The idea of alcohol producers being known for just one item is quickly becoming a thing of the past. Beverage companies is the preferred term, and while breweries adding spiritshard seltzer, soda and even coffee to their portfolios is more common, wine production has found a place as well.

“I had a natural interest in natural wine even before I was diagnosed with celiac disease,” says Ermatinger. “For us, adding a winery was not complicated. You go to breweries all the time and you’ll see red and white wines on the menu that are a total afterthought. I honestly do not understand why that is the case.”

Tasting room customers want choice. Not everyone drinks just beer or wine or spirits, and business owners want customers to feel comfortable. Offering a variety of products, especially when house-made, keeps people around longer and contributes more to the bottom line.

It also allows the companies to tell a story. For Ermatinger, it’s the use of Michigan-grown grapes crushed by foot or fermented via carbonic maceration.
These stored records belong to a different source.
theorem State.w_setReg {P : Part} {r : Rg} (h : P.regs r.addr = true) (hc : r.count ≤ 65536) (s : State) (i : Nat)
    (v : Word) : (s.setReg r i v).without P = s.without P := State.without_setReg (by simp [h, hc]) s i v
theorem State.w_setF {P : Part} {fl : Fld} (h : P.regs fl.reg.addr = true) (hc : fl.reg.count ≤ 65536) (s : State)
    (i v : Nat) : (s.setF fl i v).without P = s.without P := State.w_setReg h hc _ _ _
theorem State.w_setB {P : Part} {fl : Fld} (h : P.regs fl.reg.addr = true) (hc : fl.reg.count ≤ 65536) (s : State)
    (i : Nat) (v : Bool) : (s.setB fl i v).without P = s.without P := State.w_setReg h hc _ _ _
theorem State.w_setFi {P : Part} {fl : Fld} (h : P.regs fl.reg.addr = true) (hc : fl.reg.count ≤ 65536) (s : State)
    (i : Nat) (v : Int) : (s.setFi fl i v).without P = s.without P := State.w_setReg h hc _ _ _
theorem State.w_setFBit {P : Part} {fl : Fld} (h : P.regs fl.reg.addr = true) (hc : fl.reg.count ≤ 65536) (s : State)
    (i j : Nat) (v : Bool) : (s.setFBit fl i j v).without P = s.without P := State.w_setReg h hc _ _ _
theorem State.w_satF {P : Part} {fl : Fld} (h : P.regs fl.reg.addr = true) (hc : fl.reg.count ≤ 65536) (s : State)
    (i v : Nat) : (s.satF fl i v).without P = s.without P := State.w_setReg h hc _ _ _
theorem State.w_addF {P : Part} {fl : Fld} (h : P.regs fl.reg.addr = true) (hc : fl.reg.count ≤ 65536) (s : State)
    (i v : Nat) : (s.addF fl i v).without P = s.without P := State.w_setReg h hc _ _ _
theorem State.w_setQ {P : Part} {lo hi : Rg} (hl : P.regs lo.addr = true) (hh : P.regs hi.addr = true)
    (kl : lo.count ≤ 65536) (kh : hi.count ≤ 65536) (s : State) (i v : Nat) :
    (s.setQ lo hi i v).without P = s.without P := State.without_setQ (by simp [hl, kl]) (by simp [hh, kh]) s i v
theorem State.w_setQi {P : Part} {lo hi : Rg} (hl : P.regs lo.addr = true) (hh : P.regs hi.addr = true)
    (kl : lo.count ≤ 65536) (kh : hi.count ≤ 65536) (s : State) (i : Nat) (v : Int) :
    (s.setQi lo hi i v).without P = s.without P := State.w_setQ hl hh kl kh s i _
theorem State.w_causeOn {P : Part} {fl : Fld} (hp : P.regs R.EVT_PEND.addr = true) (h : P.regs fl.reg.addr = true)
    (hc : fl.reg.count ≤ 65536) (en : Fld) (s : State) (i j n : Nat) :
    (s.causeOn fl en i j n).without P = s.without P := State.without_causeOn hp (by simp [h, hc]) en s i j n
theorem State.w_setFM {P : Part} {r : Rg} (h : P.regs r.addr = true) (hc : r.count ≤ 65536) (lo w : Nat) (s : State)
    (i v : Nat) : (s.setF ⟨r, lo, w⟩ i v).without P = s.without P := State.w_setReg h hc _ _ _
theorem State.w_setBM {P : Part} {r : Rg} (h : P.regs r.addr = true) (hc : r.count ≤ 65536) (lo w : Nat) (s : State)
    (i : Nat) (v : Bool) : (s.setB ⟨r, lo, w⟩ i v).without P = s.without P := State.w_setReg h hc _ _ _
theorem State.w_setFiM {P : Part} {r : Rg} (h : P.regs r.addr = true) (hc : r.count ≤ 65536) (lo w : Nat) (s : State)
    (i : Nat) (v : Int) : (s.setFi ⟨r, lo, w⟩ i v).without P = s.without P := State.w_setReg h hc _ _ _
theorem State.w_setFBitM {P : Part} {r : Rg} (h : P.regs r.addr = true) (hc : r.count ≤ 65536) (lo w : Nat) (s :
    State)
    (i j : Nat) (v : Bool) : (s.setFBit ⟨r, lo, w⟩ i j v).without P = s.without P := State.w_setReg h hc _ _ _
theorem State.w_satFM {P : Part} {r : Rg} (h : P.regs r.addr = true) (hc : r.count ≤ 65536) (lo w : Nat) (s : State)
    (i v : Nat) : (s.satF ⟨r, lo, w⟩ i v).without P = s.without P := State.w_setReg h hc _ _ _
theorem State.w_addFM {P : Part} {r : Rg} (h : P.regs r.addr = true) (hc : r.count ≤ 65536) (lo w : Nat) (s : State)
    (i v : Nat) : (s.addF ⟨r, lo, w⟩ i v).without P = s.without P := State.w_setReg h hc _ _ _
theorem State.w_causeOnM {P : Part} {r : Rg} (hp : P.regs R.EVT_PEND.addr = true) (h : P.regs r.addr = true)
    (hc : r.count ≤ 65536) (lo w : Nat) (en : Fld) (s : State) (i j n : Nat) :
    (s.causeOn ⟨r, lo, w⟩ en i j n).without P = s.without P := State.without_causeOn hp (by simp [h, hc]) en s i j n
theorem State.without_upd_sig_host {P : Part} (h0 : P.sig = true) (h1 : P.host = true) (s : State) (x0) (x1) :
    ({ s with sig := x0, host := x1 } : State).without P = s.without P := by simp [State.without, h0, h1]
theorem State.without_upd_drawn_lpe {P : Part} (h0 : P.drawn = true) (h1 : P.lpe = true) (s : State) (x0) (x1) :
    ({ s with drawn := x0, lpe := x1 } : State).without P = s.without P := by simp [State.without, h0, h1]
theorem State.without_upd_images_sfy {P : Part} (h0 : P.images = true) (h1 : P.sfy = true) (s : State) (x0) (x1) :
    ({ s with images := x0, sfy := x1 } : State).without P = s.without P := by simp [State.without, h0, h1]
theorem State.without_upd_latches_readData {P : Part} (h0 : P.latches = true) (h1 : P.readData = true) (s : State)
    (x0) (x1) :
    ({ s with latches := x0, readData := x1 } : State).without P = s.without P := by simp [State.without, h0, h1]
theorem State.without_upd_lpe_rng {P : Part} (h0 : P.lpe = true) (h1 : P.rng = true) (s : State) (x0) (x1) :
    ({ s with lpe := x0, rng := x1 } : State).without P = s.without P := by simp [State.without, h0, h1]
theorem State.without_upd_readData_busError {P : Part} (h0 : P.readData = true) (h1 : P.busError = true) (s : State)
    (x0) (x1) :
    ({ s with readData := x0, busError := x1 } : State).without P = s.without P := by simp [State.without, h0, h1]
theorem State.without_upd_readData_dkl {P : Part} (h0 : P.readData = true) (h1 : P.dkl = true) (s : State) (x0) (x1) :
    ({ s with readData := x0, dkl := x1 } : State).without P = s.without P := by simp [State.without, h0, h1]
theorem State.without_upd_sig_sto {P : Part} (h0 : P.sig = true) (h1 : P.sto = true) (s : State) (x0) (x1) :
    ({ s with sig := x0, sto := x1 } : State).without P = s.without P := by simp [State.without, h0, h1]
theorem State.without_upd_sys_images {P : Part} (h0 : P.sys = true) (h1 : P.images = true) (s : State) (x0) (x1) :
    ({ s with sys := x0, images := x1 } : State).without P = s.without P := by simp [State.without, h0, h1]
theorem State.without_upd_sys_images_sfy {P : Part} (h0 : P.sys = true) (h1 : P.images = true) (h2 : P.sfy = true) (s
    : State) (x0) (x1) (x2) :
    ({ s with sys := x0, images := x1, sfy := x2 } : State).without P = s.without P := by simp [State.without, h0,
        h1, h2]
theorem State.without_upd_alc_rng {P : Part} (h0 : P.alc = true) (h1 : P.rng = true) (s : State) (x0) (x1) :
    ({ s with alc := x0, rng := x1 } : State).without P = s.without P := by simp [State.without, h0, h1]
theorem State.without_upd_bil_sig_sto {P : Part} (h0 : P.bil = true) (h1 : P.sig = true) (h2 : P.sto = true) (s :
    State) (x0) (x1) (x2) :
    ({ s with bil := x0, sig := x1, sto := x2 } : State).without P = s.without P := by simp [State.without, h0, h1,
        h2]
theorem State.without_upd_harts_lpe_mtr {P : Part} (h0 : P.harts = true) (h1 : P.lpe = true) (h2 : P.mtr = true) (s :
    State) (x0) (x1) (x2) :
    ({ s with harts := x0, lpe := x1, mtr := x2 } : State).without P = s.without P := by simp [State.without, h0, h1,
        h2]
theorem State.without_upd_mem_harts_lpe_lsw {P : Part} (h0 : P.mem = true) (h1 : P.harts = true) (h2 : P.lpe = true)
    (h3 : P.lsw = true) (s : State) (x0) (x1) (x2) (x3) :
    ({ s with mem := x0, harts := x1, lpe := x2, lsw := x3 } : State).without P = s.without P := by simp [State.without, h0, h1, h2, h3]

variable {P : Part}
variable (h_ALC_CNT : P.regs R.ALC_CNT.addr = true) (h_ALC_CTL : P.regs R.ALC_CTL.addr = true)
variable (h_ALC_PAPPLIED : P.regs R.ALC_PAPPLIED.addr = true) (h_ALC_PREQ : P.regs R.ALC_PREQ.addr = true)
variable (h_ALC_PRICE : P.regs R.ALC_PRICE.addr = true) (h_ALC_PSTAT : P.regs R.ALC_PSTAT.addr = true)
variable (h_ALC_STAT : P.regs R.ALC_STAT.addr = true) (h_ALC_TSOLVE : P.regs R.ALC_TSOLVE.addr = true)
variable (h_BIL_STAT : P.regs R.BIL_STAT.addr = true) (h_BIL_TCOUNT : P.regs R.BIL_TCOUNT.addr = true)
variable (h_BIL_TFIRSTH : P.regs R.BIL_TFIRSTH.addr = true) (h_BIL_TFIRSTL : P.regs R.BIL_TFIRSTL.addr = true)
variable (h_BIL_TLASTH : P.regs R.BIL_TLASTH.addr = true) (h_BIL_TLASTL : P.regs R.BIL_TLASTL.addr = true)
variable (h_CLN_CELLMAP : P.regs R.CLN_CELLMAP.addr = true) (h_CLN_CELLST : P.regs R.CLN_CELLST.addr = true)
variable (h_CLN_ERRA : P.regs R.CLN_ERRA.addr = true) (h_CLN_ERRB : P.regs R.CLN_ERRB.addr = true)
variable (h_CLN_ERRC : P.regs R.CLN_ERRC.addr = true) (h_CLN_LANECFG : P.regs R.CLN_LANECFG.addr = true)
variable (h_CLN_LANEEV : P.regs R.CLN_LANEEV.addr = true) (h_CLN_LANESTAT : P.regs R.CLN_LANESTAT.addr = true)
variable (h_CLN_MGSTAT : P.regs R.CLN_MGSTAT.addr = true) (h_CLN_STAT : P.regs R.CLN_STAT.addr = true)
variable (h_EVT_PEND : P.regs R.EVT_PEND.addr = true) (h_HST_CQHEAD : P.regs R.HST_CQHEAD.addr = true)
variable (h_HST_CQMEM : P.regs R.HST_CQMEM.addr = true) (h_HST_CQTAIL : P.regs R.HST_CQTAIL.addr = true)
variable (h_HST_HCSTAT : P.regs R.HST_HCSTAT.addr = true) (h_HST_OPSTAT : P.regs R.HST_OPSTAT.addr = true)
variable (h_HST_OPSTEPS : P.regs R.HST_OPSTEPS.addr = true) (h_HST_QCFG : P.regs R.HST_QCFG.addr = true)
variable (h_HST_QSTAT : P.regs R.HST_QSTAT.addr = true) (h_HST_SQHEAD : P.regs R.HST_SQHEAD.addr = true)
variable (h_HST_SQTAIL : P.regs R.HST_SQTAIL.addr = true) (h_HST_STAT : P.regs R.HST_STAT.addr = true)
variable (h_LPE_BATCH : P.regs R.LPE_BATCH.addr = true) (h_LPE_BSTAT : P.regs R.LPE_BSTAT.addr = true)
variable (h_LPE_CAPCTL : P.regs R.LPE_CAPCTL.addr = true) (h_LPE_CAPSTAT : P.regs R.LPE_CAPSTAT.addr = true)
variable (h_LPE_CWSTAT : P.regs R.LPE_CWSTAT.addr = true) (h_LPE_GROUP : P.regs R.LPE_GROUP.addr = true)
variable (h_LPE_INJCTL : P.regs R.LPE_INJCTL.addr = true) (h_LPE_LAUNCH : P.regs R.LPE_LAUNCH.addr = true)
variable (h_LPE_LOAD : P.regs R.LPE_LOAD.addr = true) (h_LPE_STAT : P.regs R.LPE_STAT.addr = true)
variable (h_LPE_TLOAD : P.regs R.LPE_TLOAD.addr = true) (h_LSW_CHSTAT : P.regs R.LSW_CHSTAT.addr = true)
variable (h_PRT_CELL : P.regs R.PRT_CELL.addr = true) (h_PRT_GCAUSE : P.regs R.PRT_GCAUSE.addr = true)
variable (h_PRT_GCFG : P.regs R.PRT_GCFG.addr = true) (h_PRT_GCMD : P.regs R.PRT_GCMD.addr = true)
variable (h_PRT_GSTAT : P.regs R.PRT_GSTAT.addr = true) (h_PRT_IAPP : P.regs R.PRT_IAPP.addr = true)
variable (h_PRT_ISHEET : P.regs R.PRT_ISHEET.addr = true) (h_PRT_SNAPOUT : P.regs R.PRT_SNAPOUT.addr = true)
variable (h_PRT_VAPP : P.regs R.PRT_VAPP.addr = true) (h_PRT_VSET : P.regs R.PRT_VSET.addr = true)
variable (h_SFY_COIL : P.regs R.SFY_COIL.addr = true) (h_SFY_PSTAT : P.regs R.SFY_PSTAT.addr = true)
variable (h_SFY_STAT : P.regs R.SFY_STAT.addr = true) (h_SYS_BOOTCFG : P.regs R.SYS_BOOTCFG.addr = true)
variable (h_SYS_BOOTSTAT : P.regs R.SYS_BOOTSTAT.addr = true) (h_SYS_HARTSTAT : P.regs R.SYS_HARTSTAT.addr = true)
variable (h_SYS_OWNERLOCK : P.regs R.SYS_OWNERLOCK.addr = true) (h_SYS_PWRCTL : P.regs R.SYS_PWRCTL.addr = true)
variable (h_SYS_PWRSTAT : P.regs R.SYS_PWRSTAT.addr = true) (h_SYS_RSTCAUSE : P.regs R.SYS_RSTCAUSE.addr = true)
variable (h_SYS_WAKESRC : P.regs R.SYS_WAKESRC.addr = true) (h_SYS_WDTCTL : P.regs R.SYS_WDTCTL.addr = true)
variable (h_VEH_FE : P.regs R.VEH_FE.addr = true) (h_VEH_SSTAT : P.regs R.VEH_SSTAT.addr = true)
variable (h_VEH_STAT : P.regs R.VEH_STAT.addr = true) (c_alc : P.alc = true) (c_busError : P.busError = true)
variable (c_cln : P.cln = true) (c_harts : P.harts = true) (c_host : P.host = true) (c_lpe : P.lpe = true)
variable (c_lsw : P.lsw = true) (c_mem : P.mem = true) (c_prt : P.prt = true) (c_sfy : P.sfy = true)
variable (c_sig : P.sig = true) (c_sys : P.sys = true) (c_veh : P.veh = true)

include c_prt in
theorem State.setPg_writes (s : State) (g : Nat) (f : PrtGroup → PrtGroup) :
    (State.setPg s g f).without P = s.without P := by
  unfold State.setPg
  simp only [State.without_upd_prt c_prt, State.without_ite, ite_self]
Existing breweries have come to wine in several different ways, but most say their projects stemmed from an existing passion for the product, and a creative spirit.

At Odell Brewing Company in Colorado, it was also about diversification. As the beer industry has grown in the U.S. over the last 20 years, breweries with a long history have sought new avenues to customers.

Odell launched the OBC Wine Project in June 2020 and recently opened a tasting room on the company’s Fort Collins campus. It currently has eight wines, including small-batch selections made from grapes harvested in Colorado, Oregon and Washington.

Some of OBC’s bottlings include a skin-contact Aromella aged in Friek beer barrels, a red blend fermented via carbonic maceration, and an off-dry blend of RieslingVignoles and Aromella, all sourced from Sauvage Spectrum Winery.

“We’re not experienced winemakers,” says Matthew Bailey, production manager at Odell Wine Project. “A few of us have backgrounds in wine, but not in a professional way. This came down to passion, experimentation and innovation.”